In real manufacturing, stumbling blocks show up where least expected—poor solubility, filter clogging, or batch-to-batch inconsistencies. We’ve engineered around these by refining solvent systems and using dedicated equipment for key synthesis steps. For example, controlling reaction microenvironments during nitration avoids tar formation, a known headache. Our team solved early yield plateaus by mechanistically studying local concentration gradients, settling on agitation and feed rates that increased both conversion and purity.
This hands-on, data-driven approach flows from customer input: what worked in 500-gram runs stumbled at 20 kilos. Our records show how each new challenge, from scale-up to late-stage downstream processing, directly informs our ongoing process design. We see value in being open to on-site customer visits, technical exchanges, and digital sharing of analytics—these practices expose both glaring and subtle improvement areas that generic product specs never reveal. Our technical support crew regularly reviews feedback loops, integrating customer learnings into batch instructions and production SOPs.
Manufacturing 2-Amino-5-fluoro-4-methyl-3-nitropyridine in-house endows us with details direct sellers or catalog houses rarely touch. Everything from nitrogen source selection to energy management through the exothermic nitro step shows up in final batch quality. We liaise directly with R&D teams, translating experimental data into practical run conditions. This means shorter development cycles and easier regulatory filings for our customers. Several QC managers mention smoother sign-off procedures when they trace raw material origins and see direct process transparency.
Our background gives us perspective: generic suppliers treat this as just another intermediate, but our full-scale production teaches us the authentic difference—every improvement reaches the end user, cuts waste, and adds tangible value. The route may never look glamorous on a flowchart, but our bench-top trials, pilot campaigns, and scaled manufacturing cycles all funnel into a robust, widely trusted product. Each customer challenge reframes what the molecule can offer, inspiring us to adjust, refine, and build deeper understanding every production season.

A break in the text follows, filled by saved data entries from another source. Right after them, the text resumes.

/-- A free latch goes to the waiter of the highest priority that waited first. -/
theorem latchGrant_eq (n u : Nat) (a b : List (Nat × Nat)) (cl : Clause) (hup : s.clusterUp 0 = true) (hfree : (s.lbank n).holder = none)
    (hw : s.lsch.waits = a ++ (u, n) :: b) (hcl : s.clauseOf u = some cl) (h8 : cl.prio < 8)
    (ha : ∀ w ∈ a, w.2 = n → ∀ k, s.clauseOf w.1 = some k → cl.prio < k.prio)
    (hb : ∀ w ∈ b, w.2 = n → ∀ k, s.clauseOf w.1 = some k → cl.prio ≤ k.prio) : s.latchGrant n = s.grantTo n u := by
  have hpu : s.waiterPrio u = cl.prio := by rw [State.waiterPrio, hcl]; rfl
  have hwaiters : (s.lsch.waits.filter (fun w => w.2 == n)).map (·.1) =
      (a.filter (fun w => w.2 == n)).map (·.1) ++ u :: (b.filter (fun w => w.2 == n)).map (·.1) := by simp [hw]
  have hprio : ∀ (v : Nat) (P : Nat → Prop), P 8 → (∀ k, s.clauseOf v = some k → P k.prio) → P (s.waiterPrio v) := fun v P h8 hP => by
    rw [State.waiterPrio]
    cases hv : s.clauseOf v with
    | none => exact h8
    | some k => exact hP k hv
  obtain ⟨hleast, hfind⟩ := find_least s.waiterPrio ((a.filter fun w => w.2 == n).map (·.1)) ((b.filter fun w => w.2 == n).map (·.1)) u
    (m := 8) (by omega) (fun v hv => by
      obtain ⟨w, hmem, rfl⟩ := List.mem_map.1 hv
      obtain ⟨hmem, hn⟩ := List.mem_filter.1 hmem
      rw [hpu]
      exact hprio w.1 (cl.prio < ·) h8 (ha w hmem (by simpa using hn)))
    (fun v hv => by
      obtain ⟨w, hmem, rfl⟩ := List.mem_map.1 hv
      obtain ⟨hmem, hn⟩ := List.mem_filter.1 hmem
      rw [hpu]
      exact hprio w.1 (cl.prio ≤ ·) h8.le (hb w hmem (by simpa using hn)))
  simp only [State.waiterPrio] at hleast hfind
  unfold State.latchGrant
  simp only [hfree, hup, Option.isSome_none, Bool.not_true, Bool.false_eq_true, or_self, if_false, hwaiters, hleast, hfind]

end Sys2Proof.Machine
end

section
/-!
SUPPORT. The answers to ACQ, by a grant or by the wait-for detector (R388, R389), and the blocks that become ready (R27, R392).
-/

namespace Sys2Proof.Machine

variable (s : State)

/-! ## The answer to ACQ -/

/-- A context's wait has ended: its status is in the register, and it goes on to the next instruction. -/
def Ctx.acqAnswered (t : Ctx) (rd : BitVec 5) (v : BitVec 64) : Ctx := { (t.setG rd v).forth with wait := none }

theorem acqAnswered_gr (t : Ctx) {rd : BitVec 5} (v : BitVec 64) (h : rd ≠ 0) : (t.acqAnswered rd v).gr rd = v := gr_setG_same t v h

theorem acqAnswered_pc (t : Ctx) (rd : BitVec 5) (v : BitVec 64) : (t.acqAnswered rd v).pc = t.pc + 1 := by
  have hpc : (t.setG rd v).pc = t.pc := by
    unfold Ctx.setG
    split <;> rfl
  exact congrArg (· + 1) hpc

/-- A latch has a new holder, who no longer waits. -/
def State.latchTaken (s : State) (n u : Nat) : State :=
  let t := s.setLbank n { s.lbank n with holder := some u }
  { t with lsch := { t.lsch with waits := t.lsch.waits.filter (fun w => w.1 != u) } }

theorem grantTo_eq {n u : Nat} {cl k : Clause} {rd : BitVec 5} {m : Nat} (hcl : s.clauseOf u = some cl)
    (hk : (s.ctx cl.core cl.place).clause = some k) (hu : k.uid = u) (hwait : (s.ctx cl.core cl.place).wait = some (.latch rd.toNat m)) :
    s.grantTo n u = (s.latchTaken n u).setCtx cl.core cl.place
      { (s.ctx cl.core cl.place).acqAnswered rd (if (s.lbank n).broken then 1 else 0) with
        clause := some { k with latches := k.latches ++ [n] } } := by
  have hctx : (s.latchTaken n u).ctx cl.core cl.place = s.ctx cl.core cl.place := rfl
  have hk' := (congrArg Ctx.clause hctx).trans hk
  have hwait' := (congrArg Ctx.wait hctx).trans hwait
  simp only [State.latchTaken] at hk' hwait'
  unfold State.grantTo
  simp only [hcl, hk', hwait', hu, if_true, BitVec.ofNat_toNat, BitVec.setWidth_eq]
  rfl

/-- A free latch goes to the first waiter of the highest priority, whose ACQ answers. -/
theorem latchGrant_grants (n : Fin 1024) (u : Nat) (a b : List (Nat × Nat)) (cl k : Clause) (rd : BitVec 5) (hup : s.clusterUp 0 = true)
    (hfree : (s.lbank n).holder = none) (hw : s.lsch.waits = a ++ (u, n.val) :: b) (hcl : s.clauseOf u = some cl) (h8 : cl.prio < 8)
    (ha : ∀ w ∈ a, w.2 = n.val → ∀ k, s.clauseOf w.1 = some k → cl.prio < k.prio)
    (hb : ∀ w ∈ b, w.2 = n.val → ∀ k, s.clauseOf w.1 = some k → cl.prio ≤ k.prio)
    (hk : (s.ctx cl.core cl.place).clause = some k) (hu : k.uid = u)
    (hwait : (s.ctx cl.core cl.place).wait = some (.latch rd.toNat n.val)) :
    ∃ t : State, exec (.latchGrant n) s = .next t ∧ (t.lbank n).holder = some u ∧ (t.lbank n).broken = (s.lbank n).broken ∧
      (∀ w, w ∈ t.lsch.waits ↔ w ∈ s.lsch.waits ∧ w.1 ≠ u) ∧ (t.ctx cl.core cl.place).wait = none ∧
      (rd ≠ 0 → (t.ctx cl.core cl.place).gr rd = (if (s.lbank n).broken then 1 else 0)) ∧
      (t.ctx cl.core cl.place).pc = (s.ctx cl.core cl.place).pc + 1 ∧ (∀ m, m ≠ n.val → t.lbank m = s.lbank m) ∧ memKept s t ∧
      regsKept s t [] := by
  have hexec : exec (.latchGrant n) s = .next (s.latchGrant n) := rfl
  rw [latchGrant_eq s n u a b cl hup hfree hw hcl h8 ha hb, grantTo_eq s hcl hk hu hwait] at hexec
  have hlbank : ∀ (t : Ctx) (m : Nat), ((s.latchTaken n u).setCtx cl.core cl.place t).lbank m =
      (s.setLbank n { s.lbank n with holder := some u }).lbank m := fun _ _ => rfl
  refine ⟨_, hexec, ?_, ?_, fun w => ?_, ?_, fun hrd => ?_, ?_, fun m hm => ?_, fun _ => rfl, fun _ _ => rfl⟩
  · rw [hlbank, lbank_setLbank_same]
  · rw [hlbank, lbank_setLbank_same]
  · have hwaits : ∀ t : Ctx, ((s.latchTaken n u).setCtx cl.core cl.place t).lsch.waits = s.lsch.waits.filter (fun w => w.1 != u) := fun _ => rfl
    simp [hwaits]
  · rw [ctx_setCtx_same]
    rfl
  · rw [ctx_setCtx_same]
    exact acqAnswered_gr _ _ hrd
  · rw [ctx_setCtx_same]
    exact acqAnswered_pc _ rd _
  · rw [hlbank, lbank_setLbank_other _ _ hm]

/-! ## The wait-for detector -/

/-- The clauses that stay blocked for ever. -/
def State.deadClauses (s : State) : List Nat := s.stuck (s.clauses.map (·.uid)).length (s.clauses.map (·.uid))

/-- Whether a clause is in a cycle of blocked ones. -/
def State.inDeadCycle (s : State) (u : Nat) : Bool :=
  s.deadClauses.contains u && (s.reach s.deadClauses s.deadClauses.length (s.waitsFor u)).contains u

theorem deadlockDetect_none (h : s.lsch.waits = []) : exec .deadlockDetect s = .next s := by
  refine congrArg Host.Outcome.next ?_
  unfold State.deadlockDetect
  simp [h]

/-- A clause no longer waits for a latch. -/
def State.waitDropped (s : State) (u : Nat) : State := { s with lsch := { s.lsch with waits := s.lsch.waits.filter (fun w => w.1 != u) } }

theorem deadlockDetect_eq {u n m : Nat} {cl : Clause} {rd : BitVec 5}
    (hlast : (s.lsch.waits.filter (fun w => s.inDeadCycle w.1)).getLast? = some (u, n)) (hcl : s.clauseOf u = some cl)
    (hwait : (s.ctx cl.core cl.place).wait = some (.latch rd.toNat m)) : s.deadlockDetect =
    ((s.waitDropped u).setCtx cl.core cl.place ((s.ctx cl.core cl.place).acqAnswered rd 2)).count R.latchCounts F.latchCounts_deadlocks := by
  have hctx : (s.waitDropped u).ctx cl.core cl.place = s.ctx cl.core cl.place := rfl
  have hwait' := (congrArg Ctx.wait hctx).trans hwait
  simp only [State.waitDropped] at hwait'
  simp only [State.inDeadCycle, State.deadClauses] at hlast
  unfold State.deadlockDetect
  simp only [hlast, hcl, hwait', BitVec.ofNat_toNat, BitVec.setWidth_eq]
  rfl

/-- The clause whose acquisition is the youngest of a cycle is answered 2 and no longer waits. -/
theorem deadlockDetect_answers {u n m : Nat} {cl : Clause} {rd : BitVec 5}
    (hlast : (s.lsch.waits.filter (fun w => s.inDeadCycle w.1)).getLast? = some (u, n)) (hcl : s.clauseOf u = some cl)
    (hwait : (s.ctx cl.core cl.place).wait = some (.latch rd.toNat m)) :
    ∃ t : State, exec .deadlockDetect s = .next t ∧ t.lsch.waits = s.lsch.waits.filter (fun w => w.1 != u) ∧
      (t.ctx cl.core cl.place).wait = none ∧ (rd ≠ 0 → (t.ctx cl.core cl.place).gr rd = 2) ∧
      (t.ctx cl.core cl.place).pc = (s.ctx cl.core cl.place).pc + 1 ∧ counted s t R.latchCounts F.latchCounts_deadlocks ∧
      t.lsch.latches = s.lsch.latches ∧ memKept s t ∧ regsKept s t [R.latchCounts] := by
  have hexec : exec .deadlockDetect s = .next s.deadlockDetect := rfl
  rw [deadlockDetect_eq s hlast hcl hwait] at hexec
  have hctx := ctx_setCtx_same (s.waitDropped u) cl.core cl.place ((s.ctx cl.core cl.place).acqAnswered rd 2)
  exact ⟨_, hexec, rfl, congrArg Ctx.wait hctx, fun hrd => (congrArg (Ctx.gr · rd) hctx).trans (acqAnswered_gr _ _ hrd),
    (congrArg Ctx.pc hctx).trans (acqAnswered_pc _ rd _), counted_count rfl rfl (by decide) (by decide), rfl, fun _ => rfl,
    fun a ha => reg_count_other _ _ _ (by simpa using ha)⟩

/-- Two clauses each blocked on the other are never dropped. -/
theorem mem_stuck {u v : Nat} (hu : s.waitsFor u = [v]) (hv : s.waitsFor v = [u]) (fuel : Nat) (l : List Nat) (hul : u ∈ l) (hvl : v ∈ l) :
    u ∈ s.stuck fuel l ∧ v ∈ s.stuck fuel l := by
  induction fuel generalizing l with
  | zero => exact ⟨hul, hvl⟩
  | succ fuel ih => exact ih _ (by simp [hul, hvl, hu]) (by simp [hul, hvl, hv])

theorem mem_reach_of_mem {l : List Nat} {v : Nat} (fuel : Nat) (seen : List Nat) (h : v ∈ seen) : v ∈ s.reach l fuel seen := by
  induction fuel generalizing seen with
  | zero => exact h
  | succ fuel ih => exact ih _ (by simp [h])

We’ve seen the field evolve through shifting global regulations, mounting IP demands, and rapid shifts in what downstream formulators and developers demand from upstream chemical partners. Instead of chasing market trends, we anchor our growth to solved problems. Our ongoing investments in analytical upgrades, eco-optimized waste handling, and team continual education pay back through demonstrably lower customer complaint rates and new collaborations. Our regular benchmarking against alternative building blocks, including watching how closely the 6-chloro or simple 2-aminopyridines perform, keeps us sharply focused on quality that tests out in real-world projects.
From our vantage point, hands-on manufacturing teaches lessons missed in spreadsheet calculations or catalog listings. We live and solve the challenges, hearing direct from the scientists, process engineers, and logistics coordinators who depend on our products’ performance beyond the spec sheet. In an industry saturating with middling offers, our commitment to in-house experience defines what makes 2-Amino-5-fluoro-4-methyl-3-nitropyridine stand out—not in abstract differentiators, but in everyday reliability and earned trust.